Scan the records below and copy every line that contains the string "toNat".

*** Recorded data

-- ==== Sys2Proof/Laws/Ops.lean ====
section
/-! SUPPORT. For each shared operation one lemma that says everything it can do. -/

namespace Sys2Proof.Machine

/-! ## Acceptance -/

/-- A framer command is accepted, or the framer is busy and nothing changes. -/
theorem acceptFramer_cases (w : Word) (es : List FrEvent) (df : Four Byte) (s : State) :
    (s.fBusy = true ∧ acceptFramer w es df s = .next s) ∨
      (s.fBusy = false ∧ acceptFramer w es df s = .next (loadFramer w es df s)) := by
  cases h : s.fBusy <;> simp [acceptFramer, h]

/-- SCAN is accepted, or the scanner is busy and nothing changes. -/
theorem execScan_cases (s : State) :
    (s.kBusy = true ∧ execScan s = .next s) ∨ (s.kBusy = false ∧ execScan s = .next (loadScanner s)) := by
  cases h : s.kBusy <;> simp [execScan, h]

/-- Operands in the domain of RENDER have a DigitFrame. -/
theorem digits_some {m sec : BitVec 6} (c : Bool) (h : (timeInDomain m && timeInDomain sec) = true) :
    ∃ df, digits m sec c = some df := by
  have hs : ∀ n, n < 10 → ∃ b, seg n = some b := by decide
  simp only [timeInDomain, Bool.and_eq_true, decide_eq_true_eq] at h
  obtain ⟨d0, h0⟩ := hs (m.toNat / 10) (by omega)
  obtain ⟨d1, h1⟩ := hs (m.toNat % 10) (by omega)
  obtain ⟨d2, h2⟩ := hs (sec.toNat / 10) (by omega)
  obtain ⟨d3, h3⟩ := hs (sec.toNat % 10) (by omega)
  exact ⟨⟨d0, d1 ||| colonByte c, d2, d3⟩, by simp only [digits, h0, h1, h2, h3]⟩

/-- RENDER is refused outside its domain; inside it has a DigitFrame and is presented to the framer. -/
theorem execRender_cases (m sec : BitVec 6) (c : Bool) (s : State) :
    ((timeInDomain m && timeInDomain sec) = false ∧ execRender m sec c s = .refused .renderOutOfDomain) ∨
      ∃ df, (timeInDomain m && timeInDomain sec) = true ∧ digits m sec c = some df ∧
        execRender m sec c s = acceptFramer (renderWord m sec c) (expandRefresh df) df s := by
  cases h : (timeInDomain m && timeInDomain sec)
  · exact .inl ⟨rfl, by simp [execRender, h]⟩
  · obtain ⟨df, hd⟩ := digits_some c h
    exact .inr ⟨df, rfl, hd, by simp [execRender, h, hd]⟩

/-! ## Framer -/

/-- A framer event changes a line, the monitor and the sink's inbox, or nothing, and is recorded. -/
theorem performFr_cases (e : FrEvent) (s : State) :
    (∃ l v, e = .write l v ∧ performFr e s = record (.fr e) (observe (levelsAfter (levels s) e) s)) ∨
      (e = .settle ∧ performFr e s = record (.fr e) s) := by
  cases e with
  | write l v => exact .inl ⟨l, v, rfl, rfl⟩
  | settle => exact .inr ⟨rfl, rfl⟩

/-- The frame of one framer event. -/
theorem performFr_frame (e : FrEvent) (s : State) :
    outsideFramer s (performFr e s) ∧ (performFr e s).trace = s.trace ++ [.fr e] ∧
      levels (performFr e s) = levelsAfter (levels s) e ∧ (performFr e s).fcmd = s.fcmd ∧ (performFr e s).shr = s.shr ∧
      (performFr e s).df = s.df ∧ (performFr e s).ctr = s.ctr ∧ (performFr e s).fBusy = s.fBusy ∧
      pulsePart (performFr e s) = pulsePart s ∧ (performFr e s).fNoted = s.fNoted := by
  rcases performFr_cases e s with ⟨l, v, rfl, h⟩ | ⟨rfl, h⟩ <;> rw [h] <;>
    exact ⟨⟨rfl, rfl, rfl, rfl, rfl⟩, rfl, rfl, rfl, rfl, rfl, rfl, rfl, rfl, rfl⟩

theorem framerStep_nil {s : State} (h : s.fq = []) : framerStep s = s := by simp [framerStep, h]

theorem framerStep_cons {s : State} {e : FrEvent} {rest : List FrEvent} (h : s.fq = e :: rest) :
    framerStep s = framerAfter rest (performFr e s) := by simp [framerStep, h]

/-- After an event the framer goes on, or has completed its command. -/
theorem framerAfter_cases (rest : List FrEvent) (s : State) :
    (rest ≠ [] ∧ framerAfter rest s =
      { s with
        fq := rest
        ctr := (counterAdvance s.fcmd s.df s.ctr s.shr).1
        shr := (counterAdvance s.fcmd s.df s.ctr s.shr).2 }) ∨
      (rest = [] ∧ framerAfter rest s =
        { s with
          fq := []
          ctr := (counterAdvance s.fcmd s.df s.ctr s.shr).1
          shr := (counterAdvance s.fcmd s.df s.ctr s.shr).2
          fBusy := false
          fDone := true
          fNoted := true
          trace := s.trace ++ [.doneFramer] }) := by
  cases rest with
  | nil => exact .inr ⟨rfl, rfl⟩
  | cons e es => exact .inl ⟨List.cons_ne_nil e es, rfl⟩

/-- The framer does not look at the moves. -/
theorem framerStep_moves (s : State) (ms : List Move) :
    framerStep { s with moves := ms } = { framerStep s with moves := ms } := by
  obtain h | ⟨e, es, h⟩ : s.fq = [] ∨ ∃ e es, s.fq = e :: es := by cases s.fq <;> simp
  · rw [framerStep_nil h, framerStep_nil (s := { s with moves := ms }) h]
  · rw [framerStep_cons h, framerStep_cons (s := { s with moves := ms }) h]
    cases e <;> cases es <;> rfl

@[simp] theorem framerRun_zero (s : State) : framerRun 0 s = s := rfl

@[simp] theorem framerRun_succ (n : Nat) (s : State) : framerRun (n + 1) s = framerRun n (framerStep (endPulses s)) :=
  rfl

theorem framerRun_add (n k : Nat) (s : State) : framerRun (n + k) s = framerRun k (framerRun n s) := by
  induction n generalizing s with
  | zero => simp
  | succ n ih => rw [Nat.succ_add]; exact ih (framerStep (endPulses s))

/-! ## Scanner -/

/-- What a sample does: a hit, a miss with a row to go, or the last miss. -/
theorem afterSample_cases (v : BitVec 4) (s : State) :
    (v ≠ 0 ∧ afterSample v s = { s with kst := .releaseHit }) ∨
      (v = 0 ∧ s.krow = 3 ∧ afterSample v s = { s with kst := .releaseMiss }) ∨
      (v = 0 ∧ s.krow ≠ 3 ∧ afterSample v s = { s with krow := s.krow + 1, kst := .drive }) := by
  unfold afterSample
  by_cases hv : v = 0
  · rw [if_pos hv]
    by_cases hk : s.krow = 3
    · exact .inr (.inl ⟨hv, hk, if_pos hk⟩)
    · exact .inr (.inr ⟨hv, hk, if_neg hk⟩)
  · exact .inl ⟨hv, if_neg hv⟩

/-- A scanner step, by position. -/
theorem scannerStep_cases (v : BitVec 4) (s : State) :
    (s.kst = .idle ∧ scannerStep v s = s) ∨
      (s.kst = .drive ∧ scannerStep v s = { rowWrite (onehot s.krow) s with kst := .sample }) ∨
      (s.kst = .sample ∧ scannerStep v s = afterSample v (colSample v s)) ∨
      (s.kst = .releaseHit ∧ scannerStep v s = { rowWrite 0 s with kst := .debounce }) ∨
      (s.kst = .debounce ∧ scannerStep v s = { waitDebounce s with kst := .ret }) ∨
      (s.kst = .releaseMiss ∧ scannerStep v s = { rowWrite 0 s with kst := .ret }) ∨
      (s.kst = .ret ∧ scannerStep v s = returnKey (scanResult s.krow s.kcols) s) := by
  cases h : s.kst <;> simp [scannerStep, h]

/-- The frame of a scanner step. -/
theorem scannerStep_frame (v : BitVec 4) (s : State) : outsideScanner s (scannerStep v s) := by
  rcases scannerStep_cases v s with ⟨_, h⟩ | ⟨_, h⟩ | ⟨_, h⟩ | ⟨_, h⟩ | ⟨_, h⟩ | ⟨_, h⟩ | ⟨_, h⟩ <;> rw [h]
  case inr.inr.inl =>
    rcases afterSample_cases v (colSample v s) with ⟨_, h⟩ | ⟨_, _, h⟩ | ⟨_, _, h⟩ <;> rw [h] <;>
      exact ⟨rfl, rfl, rfl, rfl, rfl⟩
  all_goals exact ⟨rfl, rfl, rfl, rfl, rfl⟩

/-! ## Display -/

/-- Storing a data byte: at an address of the display, or the sink's refuse. -/
theorem storeData_cases (b : Byte) (s : State) :
    (s.sink.addr < displaySize ∧ storeData b s =
      { s with dm := s.dm.write s.sink.addr b, sink := { s.sink with addr := s.sink.addr + 1 } }) ∨
      (displaySize ≤ s.sink.addr ∧ storeData b s = sinkRefuse s) := by
  by_cases h : s.sink.addr < displaySize
  · exact .inl ⟨h, by simp [storeData, h]⟩
  · exact .inr ⟨not_lt.mp h, by simp [storeData, h]⟩

/-- What the sink reads next: a data byte, or a first byte, and where it has been taken from. -/
theorem fetchDisplay_some {s t : State} {c : Code} (h : fetchDisplay s = some (c, t)) :
    s.sink.refused = false ∧
      ((∃ b bs, s.sink.rest = b :: bs ∧ c = .data b ∧ t = { s with sink := { s.sink with rest := bs } }) ∨
        ∃ b bs fs, s.sink.rest = [] ∧ s.sink.inbox = (b :: bs) :: fs ∧ c = .bus b ∧
          t = { s with sink := { s.sink with rest := bs, inbox := fs } }) := by
  unfold fetchDisplay at h
  cases hr : s.sink.refused with
  | true => simp [hr] at h
  | false =>
    refine ⟨rfl, ?_⟩
    rw [hr] at h
    cases hrest : s.sink.rest with
    | cons b bs =>
      simp only [hrest, Bool.false_eq_true, if_false, Option.some.injEq, Prod.mk.injEq] at h
      exact .inl ⟨b, bs, rfl, h.1.symm, h.2.symm⟩
    | nil =>
      match hin : s.sink.inbox with
      | [] => simp [hrest, hin] at h
      | [] :: fs => simp [hrest, hin] at h
      | (b :: bs) :: fs =>
        simp only [hrest, hin, Bool.false_eq_true, if_false, Option.some.injEq, Prod.mk.injEq] at h
        exact .inr ⟨b, bs, fs, rfl, rfl, h.1.symm, h.2.symm⟩

/-! ## Host -/

/-- The tick starts the handler or has no effect. -/
theorem takeTick_cases (s : State) :
    ((s.host = .reference ∧ s.tickEnabled = true ∧ s.handler = .idle) ∧ takeTick s = { s with handler := .readRun }) ∨
      (¬(s.host = .reference ∧ s.tickEnabled = true ∧ s.handler = .idle) ∧ takeTick s = s) := by
  unfold takeTick
  split
  · exact .inl ⟨‹_›, rfl⟩
  · exact .inr ⟨‹_›, rfl⟩

@[simp] theorem foregroundRuns_iff (s : State) :
    foregroundRuns s = true ↔ s.host = .reference ∧ s.handler = .idle := by simp [foregroundRuns]

@[simp] theorem handlerRuns_iff (s : State) : handlerRuns s = true ↔ s.host = .reference := by simp [handlerRuns]

/-- A position of the foreground presents a word exactly at an `ISSUE`. -/
theorem foreground_word_iff (f : Foreground) (w : Word) : f.word = some w ↔ ∃ c, f = .issue w c := by
  cases f <;> simp [Foreground.word]

/-- A position of the handler presents a word exactly at its `ISSUE`. -/
theorem handler_word_iff (h : Handler) (w : Word) : h.word = some w ↔ h = .issue w := by
  cases h <;> simp [Handler.word]

/-- The word at the port: the outside host's next one, or that of the running thread of the reference host. -/
theorem cmdPort_some_iff (s : State) (w : Word) :
    cmdPort s = some w ↔
      (s.host = .program ∧ s.program.head? = some w) ∨
        (s.host = .reference ∧ s.handler = .idle ∧ ∃ c, s.fg = .issue w c) ∨
        (s.host = .reference ∧ s.handler = .issue w) := by
  unfold cmdPort
  cases s.host with
  | program => simp
  | reference =>
    by_cases hi : s.handler = .idle
    · simp [hi, foreground_word_iff]
    · simp [hi, handler_word_iff]

/-- What the foreground presents: an `ISSUE` or a dispatch, and only while no handler runs. -/
theorem fetchForeground_some {s t : State} {c : Code} (h : fetchForeground s = some (c, t)) :
    (s.host = .reference ∧ s.handler = .idle) ∧
      ((∃ w a, s.fg = .issue w a ∧ c = .word w ∧ t = { s with fg := .wait a }) ∨
        ∃ k, s.fg = .dispatch k ∧ c = .key k ∧ t = { s with fg := loopHead }) := by
  unfold fetchForeground at h
  by_cases hh : foregroundRuns s = true
  · refine ⟨(foregroundRuns_iff s).mp hh, ?_⟩
    rw [if_pos hh] at h
    split at h <;> simp_all
  · rw [if_neg hh] at h
    cases h

/-- What the handler presents: its `ISSUE`. -/
theorem fetchHandler_some {s t : State} {c : Code} (h : fetchHandler s = some (c, t)) :
    s.host = .reference ∧ ∃ w, s.handler = .issue w ∧ c = .word w ∧ t = { s with handler := .wait } := by
  unfold fetchHandler at h
  split at h
  · obtain ⟨w, hw, he⟩ := Option.map_eq_some_iff.mp h
    cases he
    exact ⟨(handlerRuns_iff s).mp ‹_›, w, (handler_word_iff _ w).mp hw, rfl, rfl⟩
  · cases h

/-- An outside host with a word left presents it. -/
theorem fetchCommand_of_program {s : State} {w : Word} {ws : List Word} (h : s.host = .program) (hp : s.program = w :: ws) :
    fetchCommand s = some (.word w, { s with program := ws }) := by simp only [fetchCommand, h, hp]

/-- What an outside host presents: the head of its program. -/
theorem fetchCommand_some {s t : State} {c : Code} (h : fetchCommand s = some (c, t)) :
    s.host = .program ∧ ∃ w ws, s.program = w :: ws ∧ c = .word w ∧ t = { s with program := ws } := by
  unfold fetchCommand at h
  split at h <;> simp_all

/-- A result with no defined action changes nothing. -/
@[simp] theorem noKeyAction_next (s : State) : noKeyAction s = .next s := rfl

end Sys2Proof.Machine
end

******

- _Task answer_
  obtain ⟨d0, h0⟩ := hs (m.toNat / 10) (by omega)
  obtain ⟨d1, h1⟩ := hs (m.toNat % 10) (by omega)
  obtain ⟨d2, h2⟩ := hs (sec.toNat / 10) (by omega)
  obtain ⟨d3, h3⟩ := hs (sec.toNat % 10) (by omega)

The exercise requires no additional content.